Looking at the listing below, retype exactly the lines starting at the one containing "let b : Block" and ending at the one containing "up (R144). -/", both included, and nothing else.

● ● ●

-- ==== Sys2Proof/Machine/Spur.lean ====
section
/-! DEFINITION. The spur (R141–R146, R150): crossings, RMS, phase presence, the noise phase profile. -/

namespace Sys2Proof.Machine

/-- A quotient that the spec gives no rounding for: the exact value, or one of its two neighbours (assumption 32). -/
def Block.quot (b : Block) (n d : Nat) : Nat × Block :=
  if d = 0 then (Config.freeValue b.freeCtr, b.fresh.2)
  else if n % d = 0 then (n / d, b)
  else (n / d + (if Config.roundUp b.freeCtr then 1 else 0), b.fresh.2)

/-- A real result whose rounding the spec does not state: the integer below it or, where it is not whole, possibly the
next one (assumption 32). -/
def Block.openRound (b : Block) (x : Rat) : Int × Block :=
  if x.den = 1 then (x.num, b) else (x.floor + (if Config.roundUp b.freeCtr then 1 else 0), b.fresh.2)

/-- A phase of the spur. -/
def Block.phase (b : Block) (k : Nat) : SpurPhase := b.spur.phases.getD k {}

/-- Change a phase of the spur. -/
def Block.modPhase (b : Block) (k : Nat) (f : SpurPhase → SpurPhase) : Block :=
  { b with spur := { b.spur with phases := b.spur.phases.modify k f } }

/-- A rejected crossing (R142, R143). -/
def Block.rejectCrossing (b : Block) : Block := b.count R.SPR_REJECT_COUNT R.SPR_TROUBLE_CROSSING_REJECT

/-- The period bounds of R142, in 2⁻¹⁶ ns. -/
def minPeriod : Int := 15151515 * 65536
def maxPeriod : Int := 22222222 * 65536

/-- One measured rising crossing `m` of phase `k` through the filter of R142. -/
def Block.spurUpdate (b : Block) (k : Nat) (m : Int) : Block :=
  let p := b.phase k
  if p.acq < 2 then
    let raw := m - p.prev
    if p.acq = 1 ∧ minPeriod ≤ raw ∧ raw ≤ maxPeriod then
      b.modPhase k (fun p => { p with z := m, t := raw, acq := 2, rejects := 0, good := 1 })
    else
      let b := if p.acq = 1 then b.rejectCrossing else b
      b.modPhase k (fun p => { p with prev := m, acq := 1 })
  else
    let zp := p.z + p.t
    let e := m - zp
    if e > 500000 * 65536 ∨ e < -(500000 * 65536) then
      let b := b.rejectCrossing
      if p.rejects + 1 < 4 then b.modPhase k (fun p => { p with rejects := p.rejects + 1, z := zp })
      else b.modPhase k (fun p => { p with prev := m, acq := 1, rejects := 0, good := 0 })
    else
      b.modPhase k (fun p => { p with
        rejects := 0, z := zp + e / 2 ^ b.get R.SPR_FILT_A, t := p.t + e / 2 ^ b.get R.SPR_FILT_B,
        good := p.good + 1 })

/-- Phase `k` is tracking (R142). -/
def Block.tracking (b : Block) (k : Nat) : Bool := (b.phase k).acq == 2

/-- Show the angle of phase `k` (1 or 2) relative to L1 (R143). -/
def Block.showPhase (b : Block) (k : Nat) (f present : Field) : Block :=
  let p1 := b.phase 0
  if b.tracking 0 && b.tracking k && b.flag present then
    let d := (((b.phase k).z - p1.z) % p1.t).toNat
    let (v, b) := b.quot (d * 36000) p1.t.toNat
    b.set f (v % 36000)
  else b.set f 0xFFFF

/-- Both phase angles. -/
def Block.showPhases (b : Block) : Block :=
  (b.showPhase 1 R.SPR_PHASE_L2 R.SPR_STAT_L2_PRESENT).showPhase 2 R.SPR_PHASE_L3 R.SPR_STAT_L3_PRESENT

/-- SPR_ZC shows the filtered Z of a tracked phase (R143). DESIGN CHOICE: while the phase does not track it keeps the last
value (assumption 123). -/
def Block.showZc (b : Block) (k : Nat) : Block :=
  let p := b.phase k
  if p.acq = 2 then (b.set (R.SPR_ZC_NS k) (timeNs p.z.toNat)).set (R.SPR_ZC_SEC k) (timeSec p.z.toNat) else b

/-- The registers follow the filters (R143): Z of each tracked phase, T, the frequency and FREQ_OUT of L1, LOCKED, the
angles. DESIGN CHOICE: SPR_FREQ and SPR_PERIOD keep the last values while L1 does not track (assumption 123). -/
def Block.showSpur (b : Block) (k : Nat) : Block :=
  let p := b.phase k
  let b := b.showZc k
  let b :=
    if k = 0 then
      let b := b.setFlag R.SPR_STAT_LOCKED (p.acq == 2 && decide (16 ≤ p.good))
      if p.acq = 2 then
        let (f, b) := b.quot (1000000000000 * 65536) p.t.toNat
        let (t, b) := b.quot p.t.toNat 65536
        let b := (b.set R.SPR_FREQ f).set R.SPR_PERIOD t
        if 1000000000 * 65536 < p.t * 45 ∨ p.t * 66 < 1000000000 * 65536 then b.stick R.SPR_TROUBLE_FREQ_OUT else b
      else b
    else b
  b.showPhases

/-- The samples of 1.6 MS/s from place `lo` up to before place `hi`, with their places relative to `mid`. -/
def voltsAround (volts : List Int) (mid lo hi : Nat) : List (Int × Int) :=
  ((volts.zipIdx.take hi).drop lo).map (fun e => ((e.2 : Int) - mid, e.1))

/-- A rising sign change of a phase voltage between samples `mid - 1` and `mid` is a zero crossing (R141): within 1 ms (1,600
samples) before it the voltage stood at −20 V or below, within 1 ms after it at +20 V or above. Voltages are in 0.1 V. -/
def isCrossing (volts : List Int) (mid : Nat) : Bool :=
  decide (0 < mid) && decide (volts.getD (mid - 1) 0 < 0) && decide (0 ≤ volts.getD mid (-1)) &&
    (voltsAround volts mid (mid - 1600) mid).any (fun e => decide (e.2 ≤ -200)) &&
    (voltsAround volts mid mid (mid + 1600)).any (fun e => decide (200 ≤ e.2))

/-- The zero of the straight line that fits the samples within ±100 µs (160 samples on each side), in samples from the one
at `mid` (R141); none where the line does not rise. -/
def fitZero (volts : List Int) (mid : Nat) : Option Rat :=
  let l := voltsAround volts mid (mid - 160) (mid + 160)
  let n : Int := l.length
  let sx := (l.map (fun e => e.1)).sum
  let sy := (l.map (fun e => e.2)).sum
  let sxx := (l.map (fun e => e.1 * e.1)).sum
  let sxy := (l.map (fun e => e.1 * e.2)).sum
  let slope := n * sxy - sx * sy
  if slope ≤ 0 then none else some ((sx : Rat) / n - (sy : Rat) / n * ((n * sxx - sx * sx : Int) : Rat) / slope)

/-- The crossing instant in 2⁻¹⁶ ns, with 100 ns resolution (R141), given the network time of the sample at `mid`. -/
def Block.crossingTime (b : Block) (time : Nat) (zero : Rat) : Int × Block :=
  let (k, b) := b.openRound (((time : Rat) + zero * (625 * 65536)) / (100 * 65536))
  (k * (100 * 65536), b)

/-- A rising crossing of phase `k` (0 L1, 1 L2, 2 L3) at network time `m`, in 2⁻¹⁶ ns, enters the filter. Without a grid,
two half-cycles of the profile end with each crossing of L1 (R145). -/
def spurCrossing (k : Nat) (m : Int) (b : Block) : Block :=
  let b := (b.spurUpdate k m).showSpur k
  if k = 0 ∧ b.get R.GLB_GRID_N = 0 ∧ b.tracking 0 then
    { b with spur := { b.spur with nppHalf := b.spur.nppHalf + 2 } }
  else b

/-- A step of the time scale moves Z and the held crossing of every phase (R142); SPR_ZC follows (R143). -/
def Block.stepSpur (b : Block) (d : Int) : Block :=
  let b : Block := { b with
    spur := { b.spur with phases := b.spur.phases.map (fun p => { p with z := p.z + d, prev := p.prev + d }) } }
  b.forEach [0, 1, 2] Block.showZc

/-- The number of 100 µs steps between two RMS windows that abut: T/2 of the phase, rounded up (R144). -/
def SpurPhase.rmsSteps (p : SpurPhase) : Nat :=
  if p.acq = 2 then ceilDiv p.t.toNat (2 * 100000 * 65536) else 100

/-- The samples of an RMS window (R144): those of the preceding T/2 at 1.6 MS/s, 10 ms while the phase does not track. -/
def SpurPhase.rmsWindow (p : SpurPhase) : Nat := if p.acq = 2 then p.t.toNat / (1250 * 65536) else 16000

/-- The mean square of a window's samples lies below or above a voltage in V: they are in 0.1 V, newest first. -/
def rmsBelow (l : List Int) (n v : Nat) : Bool := decide (((l.take n).map (fun x => x * x)).sum < ((100 * v * v * n : Nat) : Int))
def rmsAbove (l : List Int) (n v : Nat) : Bool := decide (((100 * v * v * n : Nat) : Int) < ((l.take n).map (fun x => x * x)).sum)

/-- Phase `k`'s RMS computation over its samples (R144): its history, PRESENT, and whether it fell below 70 V. DESIGN CHOICE:
a phase that was never present falls below 70 V at its first low computation (assumption 124). -/
def Block.rmsOf (b : Block) (k : Nat) (volts : List Int) (present : Field) : Bool × Block :=
  let p := b.phase k
  let above := (2 * p.above + (if rmsAbove volts p.rmsWindow 80 then 1 else 0)) % 2 ^ 512
  let low := rmsBelow volts p.rmsWindow 70
  let b := b.modPhase k (fun p => { p with above := above, low := low })
  let b := if low then b.set present 0
    else if above.testBit 0 && above.testBit p.rmsSteps then b.set present 1 else b
  (low && !p.low, b)

/-- The RMS computation of one 100 µs step without its effect on the power manager (R144), over the three phases' samples.
L2 and L3 losses are recorded here; whether L1 was lost is answered. DESIGN CHOICE: N and PE are always connected, and
PHASE_PRESENT of P3 shows it from the first computation on (assumption 125). -/
def Block.rmsUpdate (b : Block) (l1 l2 l3 : List Int) : Bool × Block :=
  let (lost1, b) := b.rmsOf 0 l1 R.SPR_STAT_L1_PRESENT
  let (lost2, b) := b.rmsOf 1 l2 R.SPR_STAT_L2_PRESENT
  let (lost3, b) := b.rmsOf 2 l3 R.SPR_STAT_L3_PRESENT
  let b := ((b.set (R.LFE_STAT_PHASE_PRESENT 0) (b.get R.SPR_STAT_L1_PRESENT)).set (R.LFE_STAT_PHASE_PRESENT 1)
    (b.get R.SPR_STAT_L2_PRESENT)).set (R.LFE_STAT_PHASE_PRESENT 2) (b.get R.SPR_STAT_L3_PRESENT)
  let b := b.set (R.LFE_STAT_PHASE_PRESENT 3) 1
  let b := b.whenever lost2 (fun b => b.stick R.SPR_TROUBLE_L2_LOST)
  let b := b.whenever lost3 (fun b => b.stick R.SPR_TROUBLE_L3_LOST)
  let b := b.whenever lost1 (fun b => b.stick R.SPR_TROUBLE_MAINS_LOSS)
  (lost1, b.showPhases)

/-- A bin of the noise phase profile (R145): 10 × log₁₀(1 + impulsive / floor) in 0.5 dB, saturating at 0xFE; 0xFF where
it was suppressed. The value is the greatest n up to 254 with 10^(n/20) at most the ratio, or the next one. -/
def nppSearch (num den : Nat) : Nat → Nat
  | 0 => 0
  | n + 1 => if 10 ^ (n + 1) * den ^ 20 ≤ num ^ 20 then n + 1 else nppSearch num den n

/-- One bin as stored (R145): more than half of its samples suppressed, or the sums. A bin without floor and without
impulses has no stated value. -/
def Block.nppBin (b : Block) (x : NppBin) : Nat × Block :=
  if x.total < 2 * x.supp then (0xFF, b)
  else if x.flr = 0 then (if x.imp = 0 then (Config.freeValue b.freeCtr % 255, b.fresh.2) else (0xFE, b))
  else
    let r := (x.imp + x.flr) / x.flr
    let num := r.num.toNat
    let n := nppSearch num r.den 254
    if n = 254 ∨ 10 ^ n * r.den ^ 20 = num ^ 20 then (n, b)
    else (min 0xFE (n + (if Config.roundUp b.freeCtr then 1 else 0)), b.fresh.2)

/-- The bins of a completed accumulation from bin `j` on, in register order; the Band L bins of P3 read 0 (R145). -/
def Block.nppBins (bins : Tab NppBin) : Nat → Nat → Block → Nat × Block
  | 0, _, b => (0, b)
  | n + 1, j, b =>
    let (v, b) := if 448 ≤ j then (0, b) else b.nppBin (Tab.get {} bins j)
    let (rest, b) := Block.nppBins bins n (j + 1) b
    (v + 256 * rest, b)

/-- An accumulation of 2^ACC half-cycles is complete (R145). -/
def Block.nppComplete (b : Block) : Bool := decide (2 ^ b.get R.SPR_NPP_CTRL_ACC ≤ b.spur.nppHalf)

/-- A completed accumulation of 2^ACC half-cycles becomes the profile, and the next one starts (NPP_SWAP, R145, R146). -/
def nppSwap (b : Block) : Block :=
  if 2 ≤ b.mode ∧ b.mode ≠ 9 ∧ b.nppComplete then
    let (v, b) := Block.nppBins b.spur.bins 512 0 b
    let b := (b.set R.SPR_NPP v).bump R.SPR_NPP_SEQ
    { b with spur := { b.spur with nppHalf := 0, bins := [] } }
  else b

/-- A write of ACC to SPR_NPP_CTRL (R150): 11 to 15 are refused; a change restarts the accumulation. -/
def nppCtrlWrite (v : Nat) (b : Block) : Block :=
  let acc := v % 16
  if 11 ≤ acc then b
  else
    let b' := b.set R.SPR_NPP_CTRL_ACC acc
    if acc = b.get R.SPR_NPP_CTRL_ACC then b' else { b' with spur := { b'.spur with nppHalf := 0, bins := [] } }

/-- NPP_GRID follows GLB_GRID.N (R145). -/
def Block.showNppGrid (b : Block) : Block := b.setFlag R.SPR_STAT_NPP_GRID (b.get R.GLB_GRID_N != 0)

end Sys2Proof.Machine
end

● ● ●

Result of this task:
  let b : Block := { b with
    spur := { b.spur with phases := b.spur.phases.map (fun p => { p with z := p.z + d, prev := p.prev + d }) } }
  b.forEach [0, 1, 2] Block.showZc

/-- The number of 100 µs steps between two RMS windows that abut: T/2 of the phase, rounded up (R144). -/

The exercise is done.